Up until November 2016 we had been deploying microservices to AWS EC2 instances using cloudformation and autoscaling groups. We developed thin wrappers around Troposphere and allowed developers to set up their own load balancers, security groups, launch configurations and more. Our infrastructure was defined as code, we could run automated tests before deploying, it would go through the same code review process as everything else and we could organise our infrastructure into modules to avoid repetition. At runtime, small Puppet modules would then download the required artifacts onto the machines and configure them to run.


This worked well for a while but did have some downsides.

  • Since we were using Cloudformation, we were completely tied into the AWS ecosystem. Our microservices could not be deployed to other cloud providers without a significant rewrite.
  • VMs would take a long time to start up (around 5 minutes) when rolling out updates to our microservices.
  • We were unable to clearly determine the exact cause when a microservice failed. Was the failure caused by changes in a security group or was there simply a bug in the microservice?
  • Our Puppet modules lived in a separate repo adding an extra barrier for developers who needed to update runtime configuration of their microservices.

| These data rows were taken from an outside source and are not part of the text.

-- ==== Sys2Proof/Syntax.lean ====
section
/-! DEFINITION. The syntax: the seven commands (30_encoding.md R96), the predictor modes, spaces and register names, the
host's transactions (R90 to R93), the events of a run, and the lines of a script (R103 to R109). -/

namespace Sys2Proof

/-- The commands: one constructor per row of the opcode table. No command word carries an operand (R94, R97). -/
inductive Instr where
  | cfg | enc | dec | mse | ratio | clrerr | srst
  deriving DecidableEq, Repr

/-- "PredictorMode: closed set of variants {Order1, Order2, Adaptive}" (R5, R17, R98). -/
inductive PredictorMode where
  | order1 | order2 | adaptive
  deriving DecidableEq, Repr

/-- The three grid memories (R60). A space code other than 0, 1, 2 cannot be expressed (R93). -/
inductive Space where
  | orig | resid | recon
  deriving DecidableEq, Repr

/-- The 22 registers, by the names of rule R22, in the order of their numbers. -/
inductive Reg where
  | cmd | status | modeReq | levelsReq
  | origH | origW | residH | residW | reconH | reconW
  | cfgMode | cfgLevels | cfgStep | curI | curJ
  | sse | npix | mseQ | ratioNum | ratioDen | ratioBpr | ratioQ
  deriving DecidableEq, Repr

/-- The fields of STATUS (R24), as `expect STATUS.F, v` names them (R106). -/
inductive StatusField where
  | busy | cfgValid | mseValid | ratioValid | ratioDiv0 | result | errs | lastop
  deriving DecidableEq, Repr

/-- The four error causes (R280). -/
inductive Cause where
  | configError | inputError | dimensionMismatchError | illegalCommand
  deriving DecidableEq, Repr

/-- A host transaction (R90 to R93). -/
inductive Transaction where
  | rd (n : RegNo)
  | wr (n : RegNo) (v : HostValue)
  | rm (sp : Space) (a : CellAddr)
  | wm (sp : Space) (a : CellAddr) (v : HostValue)
  deriving DecidableEq, Repr

/-- A comparison a script states: `expect REG, v`, `expect STATUS.F, v`, `expectm SPACE, a, v` (R106). -/
inductive Check where
  | reg (n : RegNo) (v : Int)
  | field (f : StatusField) (v : Int)
  | cell (sp : Space) (a : CellAddr) (v : Int)
  deriving DecidableEq, Repr

/-- What happens next in a run, the model's rendering of the two agents of R6: the host performs a transaction, performs a
comparing read (R106), waits for BUSY = 0 (R105), leaves the engine a turn, or the external reset is applied (R310). -/
inductive Event where
  | host (t : Transaction)
  | check (c : Check)
  | wait
  | engine
  | reset
  deriving DecidableEq, Repr

/-- A script line (R103 to R109). Numbers are integers, negative ones allowed (R103); a name is its characters. -/
inductive Line where
  | rd (n : RegNo)
  | wr (n : RegNo) (v : Int)
  | rm (sp : Space) (a : CellAddr)
  | wm (sp : Space) (a : CellAddr) (v : Int)
  | command (i : Instr)
  | cmd (w : Int)
  | wait
  | check (c : Check)
  | configure (name : List Char) (levels : Int)
  | loadgrid (sp : Space) (h w : Nat) (rows : List (List Int))
  | expectgrid (sp : Space) (h w : Nat) (rows : List (List Int))
  | pipeline (name : List Char) (levels : Int)
  deriving DecidableEq, Repr

end Sys2Proof
end

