-- ==== Sys2Proof/Machine/Quotient.lean ====
section
/-! DEFINITION. FQUOT (45_statistics.md R232) under FMT = IEEE 754 binary64 (R7): the exact quotient of two naturals,
rounded once to nearest, ties to even. -/

namespace Sys2Proof.Machine

/-- a / b rounded to the nearest integer, ties to even, for b > 0. -/
def roundHalfEven (a b : Nat) : Nat :=
  if 2 * (a % b) < b then a / b
  else if b < 2 * (a % b) then a / b + 1
  else if a / b % 2 = 0 then a / b
  else a / b + 1

/-- The exponent of the leading bit of n / d: floor(log2(n / d)), for n, d > 0. -/
def quotientExponent (n d : Nat) : Int :=
  let e : Int := (n.log2 : Int) - (d.log2 : Int)
  if d * 2 ^ e.toNat ≤ n * 2 ^ (-e).toNat then e else e - 1

/-- PLUS_INFINITY under binary64 (R232). -/
def plusInfinity : FloatBits := 0x7FF0000000000000#64

/-- `round_FMT(n / d)` for d > 0 (R232): sign 0, 11 exponent bits with bias 1023, 52 fraction bits. The significand counts
units of 2^(e−52) with its leading bit, so adding it to the exponent field less one carries a round-up into the exponent.
The operands of the engine reach neither the subnormal nor the infinite end (log entry 12). -/
def roundBinary64 (n d : Nat) : FloatBits :=
  if n = 0 then 0#64
  else
    let e : Int := max (quotientExponent n d) (-1022)
    let m : Nat := roundHalfEven (n * 2 ^ (52 - e).toNat) (d * 2 ^ (e - 52).toNat)
    let p : Nat := (e + 1022).toNat * 2 ^ 52 + m
    if p < plusInfinity.toNat then BitVec.ofNat 64 p else plusInfinity

/-- FQUOT (R232). -/
def fquot (n d : Nat) : FloatBits := if 0 < d then roundBinary64 n d else plusInfinity

end Sys2Proof.Machine
end

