/-- A normal pattern by its fields. -/
theorem binary64Value_normal {x : FloatBits} {F f : Nat} (hf : f < 2 ^ 52) (hx : x.toNat = F * 2 ^ 52 + (2 ^ 52 + f)) :
    binary64Value x = (2 ^ 52 + f : Nat) * binary64Unit F := by
  have hdiv : x.toNat / 2 ^ 52 = F + 1 := by omega
  have hmod : x.toNat % 2 ^ 52 = f := by omega
  rw [binary64Value, hdiv, hmod, if_neg (Nat.succ_ne_zero F), binary64Unit]
  congr 2
  push_cast
  ring

/-- A subnormal pattern. -/
theorem binary64Value_subnormal {x : FloatBits} (hx : x.toNat < 2 ^ 52) :
    binary64Value x = (x.toNat : Nat) * binary64Unit 0 := by
  rw [binary64Value, if_pos (by omega), Nat.mod_eq_of_lt hx, binary64Unit]
  rfl

/-- The patterns from E + 1 units of exponent on count units; a round-up into the next exponent is carried (R232). -/
theorem binary64Value_of_toNat {x : FloatBits} {E m : Nat} (hlow : 2 ^ 52 ≤ m) (hhigh : m ≤ 2 ^ 53)
    (hx : x.toNat = E * 2 ^ 52 + m) : binary64Value x = m * binary64Unit E := by
  rcases hhigh.lt_or_eq with hlt | rfl
  · have hvalue := binary64Value_normal (x := x) (F := E) (f := m - 2 ^ 52) (by omega) (by omega)
    rwa [Nat.add_sub_cancel' hlow] at hvalue
  · have hcarry : x.toNat = (E + 1) * 2 ^ 52 + (2 ^ 52 + 0) := by rw [hx, Nat.succ_mul]; omega
    rw [binary64Value_normal (f := 0) (by norm_num) hcarry, binary64Unit_add]
    push_cast
    ring

/-- A number of units that stays in its binade or just reaches the next one is its place in the order of the
patterns. -/
theorem place_of_units {E k f B : Nat} (hB : 0 < B) (hle : (B + f) * 2 ^ k ≤ 2 * B) :
    (E + k) * B + (B + f) = E * B + (B + f) * 2 ^ k := by
  match k with
  | 0 => rw [Nat.add_zero, Nat.pow_zero, Nat.mul_one]
  | 1 => rw [Nat.succ_mul]; omega
  | k + 2 =>
    have hfour : (B + f) * 4 ≤ (B + f) * 2 ^ (k + 2) :=
      Nat.mul_le_mul_left _ (by rw [Nat.pow_add]; exact Nat.le_mul_of_pos_left _ (by positivity))
    omega

/-- Every pattern is below the binade of exponent field E + 1, or a whole number of its units, and within that binade
the number is its place. -/
theorem binary64Value_cases (y : FloatBits) (E : Nat) :
    binary64Value y < 2 ^ 52 * binary64Unit E ∨
      ∃ k : Nat, binary64Value y = k * binary64Unit E ∧ (k ≤ 2 ^ 53 → y.toNat = E * 2 ^ 52 + k) := by
  have hunit := binary64Unit_pos
  rcases lt_or_ge y.toNat (2 ^ 52) with hsub | hnormal
  · left
    rw [binary64Value_subnormal hsub]
    have hmono : binary64Unit 0 ≤ binary64Unit E := binary64Unit_mono (Nat.zero_le E)
    have hlt : (y.toNat : ℚ) < 2 ^ 52 := by exact_mod_cast hsub
    nlinarith [hunit 0, hunit E]
  · obtain ⟨F, f, hf, hy⟩ : ∃ F f, f < 2 ^ 52 ∧ y.toNat = F * 2 ^ 52 + (2 ^ 52 + f) :=
      ⟨y.toNat / 2 ^ 52 - 1, y.toNat % 2 ^ 52, Nat.mod_lt _ (by norm_num), by omega⟩
    rw [binary64Value_normal hf hy]
    rcases lt_or_ge F E with hFE | hFE
    · left
      have hmono : binary64Unit (F + 1) ≤ binary64Unit E := binary64Unit_mono hFE
      have hlt : ((2 ^ 52 + f : Nat) : ℚ) < 2 ^ 52 * 2 ^ 1 := by exact_mod_cast Nat.add_lt_add_left hf (2 ^ 52)
      calc ((2 ^ 52 + f : Nat) : ℚ) * binary64Unit F < 2 ^ 52 * 2 ^ 1 * binary64Unit F :=
            mul_lt_mul_of_pos_right hlt (hunit F)
        _ = 2 ^ 52 * binary64Unit (F + 1) := by rw [binary64Unit_add, mul_assoc]
        _ ≤ 2 ^ 52 * binary64Unit E := by gcongr
    · right
      obtain ⟨k, rfl⟩ := Nat.exists_eq_add_of_le hFE
      refine ⟨(2 ^ 52 + f) * 2 ^ k, ?_, fun hle => ?_⟩
      · rw [binary64Unit_add]
        push_cast
        ring
      · rw [hy]
        exact place_of_units (by norm_num) (hle.trans_eq (by norm_num))

/-! ## FQUOT -/

theorem roundHalfEven_range {a b l h : Nat} (hb : 0 < b) (hlow : l * b ≤ a) (hhigh : a < h * b) :
    l ≤ roundHalfEven a b ∧ roundHalfEven a b ≤ h := by
  have hl : l ≤ a / b := (Nat.le_div_iff_mul_le hb).2 hlow
  have hh : a / b < h := (Nat.div_lt_iff_lt_mul hb).2 hhigh
  rcases roundHalfEven_cases a b with ⟨hr, _⟩ | ⟨hr, _⟩ <;> omega

/-- The operands of the rounding, as a fraction: the quotient scaled so that its leading bit counts 2^52. -/
theorem scaled_div (n d : Nat) (z : Int) :
    ((n * 2 ^ z.toNat : Nat) : ℚ) / (d * 2 ^ (-z).toNat : Nat) = n / d * 2 ^ z := by
  rw [two_zpow_eq_div, div_mul_div_comm]
  push_cast
  rfl

/-- `fquot` with the branches taken by two positive numbers whose quotient is neither subnormal nor infinite. -/
theorem toNat_fquot {n d : Nat} (hn : 0 < n) (hd : 0 < d) {e : Int} (he : quotientExponent n d = e) (hmin : -64 ≤ e)
    (hmax : e ≤ 63) (hround : roundHalfEven (n * 2 ^ (52 - e).toNat) (d * 2 ^ (e - 52).toNat) ≤ 2 ^ 53) :
    (fquot n d).toNat =
      (e + 1022).toNat * 2 ^ 52 + roundHalfEven (n * 2 ^ (52 - e).toNat) (d * 2 ^ (e - 52).toNat) := by
  have hinf : plusInfinity.toNat = 2047 * 2 ^ 52 := rfl
  rw [fquot, if_pos hd, roundBinary64, if_neg hn.ne', he]
  dsimp only
  rw [max_eq_left (by omega), hinf, if_pos (by omega), BitVec.toNat_ofNat, Nat.mod_eq_of_lt (by omega)]

/-- What FQUOT computes for two positive numbers of at most 64 bits (R232): the rounded number of units of the
quotient's binade, standing above the exponent field; the quotient is neither subnormal nor infinite. -/
theorem fquot_spec {n d : Nat} (hn : 0 < n) (hd : 0 < d) (hn64 : n < 2 ^ 64) (hd64 : d < 2 ^ 64) :
    ∃ E a b : Nat, 0 < b ∧ E ≤ 1085 ∧ (n : ℚ) / d = a / b * binary64Unit E ∧ 2 ^ 52 * b ≤ a ∧ a < 2 ^ 53 * b ∧
      (fquot n d).toNat = E * 2 ^ 52 + roundHalfEven a b := by
  obtain ⟨hlow, hhigh⟩ := quotientExponent_spec hn hd
  obtain ⟨hmin, hmax⟩ := quotientExponent_range hn64 hd64
  generalize he : quotientExponent n d = e at hlow hhigh hmin hmax
  have hb : 0 < d * 2 ^ (e - 52).toNat := by positivity
  have hb' : (0 : ℚ) < (d * 2 ^ (e - 52).toNat : Nat) := by exact_mod_cast hb
  have hscaled := scaled_div n d (52 - e)
  rw [show -(52 - e) = e - 52 by ring] at hscaled
  have hge : 2 ^ 52 * (d * 2 ^ (e - 52).toNat) ≤ n * 2 ^ (52 - e).toNat := by
    have h : (2 : ℚ) ^ 52 ≤ (n * 2 ^ (52 - e).toNat : Nat) / (d * 2 ^ (e - 52).toNat : Nat) := by
      rw [hscaled]
      calc (2 : ℚ) ^ 52 = 2 ^ e * 2 ^ (52 - e) := by rw [← zpow_add₀ two_ne_zero, add_sub_cancel]; rfl
        _ ≤ n / d * 2 ^ (52 - e) := by gcongr
    rw [le_div_iff₀ hb'] at h
    exact_mod_cast h
  have hlt : n * 2 ^ (52 - e).toNat < 2 ^ 53 * (d * 2 ^ (e - 52).toNat) := by
    have h : ((n * 2 ^ (52 - e).toNat : Nat) : ℚ) / (d * 2 ^ (e - 52).toNat : Nat) < 2 ^ 53 := by
      rw [hscaled]
      calc (n : ℚ) / d * 2 ^ (52 - e) < 2 ^ (e + 1) * 2 ^ (52 - e) := by gcongr
        _ = 2 ^ 53 := by rw [← zpow_add₀ two_ne_zero, show e + 1 + (52 - e) = 53 by ring]; rfl
    rw [div_lt_iff₀ hb'] at h
    exact_mod_cast h
  refine ⟨(e + 1022).toNat, _, _, hb, by omega, ?_, hge, hlt,
    toNat_fquot hn hd he hmin hmax (roundHalfEven_range hb hge hlt).2⟩
  rw [hscaled, binary64Unit, mul_assoc, ← zpow_add₀ two_ne_zero,
    show 52 - e + (((e + 1022).toNat : Int) - 1074) = 0 by omega, zpow_zero, mul_one]

/-- The distance of k units from a / b units, by its numerator over b. -/
theorem abs_units_sub (k : Int) (a : Nat) {b : Nat} {u : ℚ} (hb : 0 < b) (hu : 0 < u) :
    |k * u - a / b * u| = ((|k * b - a| : Int) : ℚ) * (u / b) := by
  have hb' : (0 : ℚ) < b := by exact_mod_cast hb
  have hfactor : (k : ℚ) * u - a / b * u = (k * b - a) * (u / b) := by field_simp
  rw [hfactor, abs_mul, abs_of_pos (div_pos hu hb')]
  push_cast
  rfl

/-- No number of units is nearer to a / b units than the rounded one, and one as near leaves it even. -/
theorem roundHalfEven_units_nearest (k : Int) (a : Nat) {b : Nat} {u : ℚ} (hb : 0 < b) (hu : 0 < u) :
    |(roundHalfEven a b : ℚ) * u - a / b * u| ≤ |k * u - a / b * u| ∧
      (|(roundHalfEven a b : ℚ) * u - a / b * u| = |k * u - a / b * u| →
        k = roundHalfEven a b ∨ roundHalfEven a b % 2 = 0) := by
  have hpos : 0 < u / b := div_pos hu (by exact_mod_cast hb)
  obtain ⟨hle, heven⟩ := roundHalfEven_nearest a hb k
  have hround := abs_units_sub (roundHalfEven a b) a hb hu
  rw [Int.cast_natCast] at hround
  rw [hround, abs_units_sub k a hb hu]
  refine ⟨mul_le_mul_of_nonneg_right (by exact_mod_cast hle) hpos.le, fun h => heven ?_⟩
  exact_mod_cast mul_right_cancel₀ hpos.ne' h

end Machine

namespace Proofs

open Machine

/-- Settles O55: a pattern is below the quotient's binade, and then the binade's first one is nearer, or it is a whole
number of the binade's units, and then the rounded one is. -/
theorem fquotIsCorrectlyRounded : Obligations.FquotIsCorrectlyRounded := by
  refine ⟨fun n d hn hd hn64 hd64 => ?_, fun d hd => ?_, fun n _ => rfl⟩
  · obtain ⟨E, a, b, hb, hE, hquot, hge, hlt, hplace⟩ := fquot_spec hn hd hn64 hd64
    obtain ⟨hlow, hhigh⟩ := roundHalfEven_range hb hge hlt
    have hu := binary64Unit_pos E
    refine ⟨by omega, fun y _ => ?_⟩
    rw [binary64Value_of_toNat hlow hhigh hplace, hquot]
    rcases binary64Value_cases y E with hbelow | ⟨k, hvalue, hk⟩
    · have hnear := (roundHalfEven_units_nearest (2 ^ 52) a hb hu).1
      have hfirst : (2 : ℚ) ^ 52 * binary64Unit E ≤ a / b * binary64Unit E := by
        have : (2 : ℚ) ^ 52 ≤ a / b := by
          rw [le_div_iff₀ (by exact_mod_cast hb)]
          exact_mod_cast hge
        gcongr
      rw [Int.cast_pow, Int.cast_ofNat] at hnear
      rw [abs_of_nonpos (sub_nonpos.2 hfirst)] at hnear
      have hfar : |(roundHalfEven a b : ℚ) * binary64Unit E - a / b * binary64Unit E| <
          |binary64Value y - a / b * binary64Unit E| := by
        rw [abs_of_neg (sub_neg.2 (hbelow.trans_le hfirst))]
        linarith
      exact ⟨hfar.le, fun heq => absurd heq hfar.ne⟩
    · obtain ⟨hle, heven⟩ := roundHalfEven_units_nearest k a hb hu
      rw [Int.cast_natCast, ← hvalue] at hle heven
      refine ⟨hle, fun heq hne => ?_⟩
      rcases heven heq with hsame | heven
      · have hsame : k = roundHalfEven a b := by exact_mod_cast hsame
        exact absurd (BitVec.eq_of_toNat_eq ((hk (hsame ▸ hhigh)).trans (by rw [hplace, hsame]))) hne
      · omega
  · rw [fquot, if_pos hd, roundBinary64, if_pos rfl]

end Proofs

end Sys2Proof
end
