-- ==== Sys2Proof/Syntax.lean ====
section
/-! DEFINITION. Syntax: the six word formats of R29, the guard of R26, and one constructor of Instr for each
row of spec/opcode_table.json. The first 93 constructors are the whole steps of units that
spec/95_what_each_step_holds.md describes; the last 299 are instruction words (R25, R39). -/

namespace Sys2Proof

/-- Bits [63:34] of a word: an element's guard, or a mason core's condition (R26, R36). -/
structure Guard where
  pm  : BitVec 8
  pv  : BitVec 8
  ir  : BitVec 4
  orr : BitVec 4
  te  : BitVec 1
  tc  : BitVec 2
  tv  : BitVec 3
  deriving DecidableEq, Repr

/-- Format EA (R29), without F: the constructor fixes F, or carries it where F is a value. -/
structure EA where
  g  : Guard
  d  : BitVec 5
  a  : BitVec 5
  b  : BitVec 5
  dq : BitVec 4
  pu : BitVec 5
  deriving DecidableEq, Repr

/-- Format EI (R29). -/
structure EI where
  g   : Guard
  d   : BitVec 5
  a   : BitVec 5
  dq  : BitVec 4
  pu  : BitVec 5
  imm : BitVec 8
  deriving DecidableEq, Repr

/-- Format EK (R29). -/
structure EK where
  g   : Guard
  d   : BitVec 5
  imm : BitVec 22
  deriving DecidableEq, Repr

/-- Format EC (R29): combining registers. `ad` is A for the contributing forms and D for the reading forms. -/
structure EC where
  g   : Guard
  m   : BitVec 6
  ad  : BitVec 5
  opc : BitVec 4
  dq  : BitVec 4
  pu  : BitVec 5
  ty  : BitVec 3
  deriving DecidableEq, Repr

/-- Format MB (R29): a mason branch. -/
structure MB where
  g   : Guard
  a   : BitVec 5
  off : BitVec 22
  deriving DecidableEq, Repr

/-- Format MS (R29): a mason memory access. -/
structure MS where
  g   : Guard
  d   : BitVec 5
  a   : BitVec 5
  imm : BitVec 17
  deriving DecidableEq, Repr

/-- A unit that takes part in cuts and drains (R142, R344), by the key of its record in the state. -/
inductive UnitRef where
  | elem (k : Nat)
  | ag (k : Nat)
  | repeatNode (k : Nat)
  | schedNode (k : Nat)
  | island (k : Nat)
  | streamer (k : Nat)
  | keystone (k : Nat)
  deriving DecidableEq, Repr

/-- The causes of R345 for which a region rolls back; the arguments are what the event record of R354 names. -/
inductive RollCause where
  | deliveryTimeout (cls route : Nat)
  | linkRetrain (cls route : Nat)
  | pageFault (va ctx : Nat) (place : Word)
  | walkFormat (level va ctx : Nat) (place : Word)
  | spillFull (isl mark : Nat)
  | ecc (place : Nat)
  | firmware
  deriving DecidableEq, Repr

It was time to look into something new. Some of the properties we were looking for were:

  • Empower engineers to be able to truly own their deployments and rollouts. The infrastructure team should not be a gatekeeper for day-to-day activities (e.g. rolling out a new application version or even adding an entirely new microservice). Product teams should be able to go from prototype to production with no involvement from the infrastructure team.
  • Clear separation between microservice deployments and infrastructure changes. This would allow us to easily understand who was responsible in case of failure.
  • Fine grained authentication and authorisation, application level access control and removing the necessity for developers to access cloud provider consoles, APIs or UIs directly.
  • Storing deployment configuration next to application code to avoid having to jump around multiple repos when making changes.
  • Fast startup times when rolling out updates to our microservices.
  • Removing any need to SSH into VMs to debug failures. Logs and additional useful information should be readily available to all engineers when something goes wrong.

Enter Kubernetes.

Kubernetes allowed us to clearly define responsibilities between the product and ops teams. It provided the primitives necessary - such as Services, Deployments and ConfigMaps - to roll our software out in a fast, predictable manner. The product teams could manage their own deployments while the ops teams offered the monitoring services needed to ensure that their deployments went smoothly.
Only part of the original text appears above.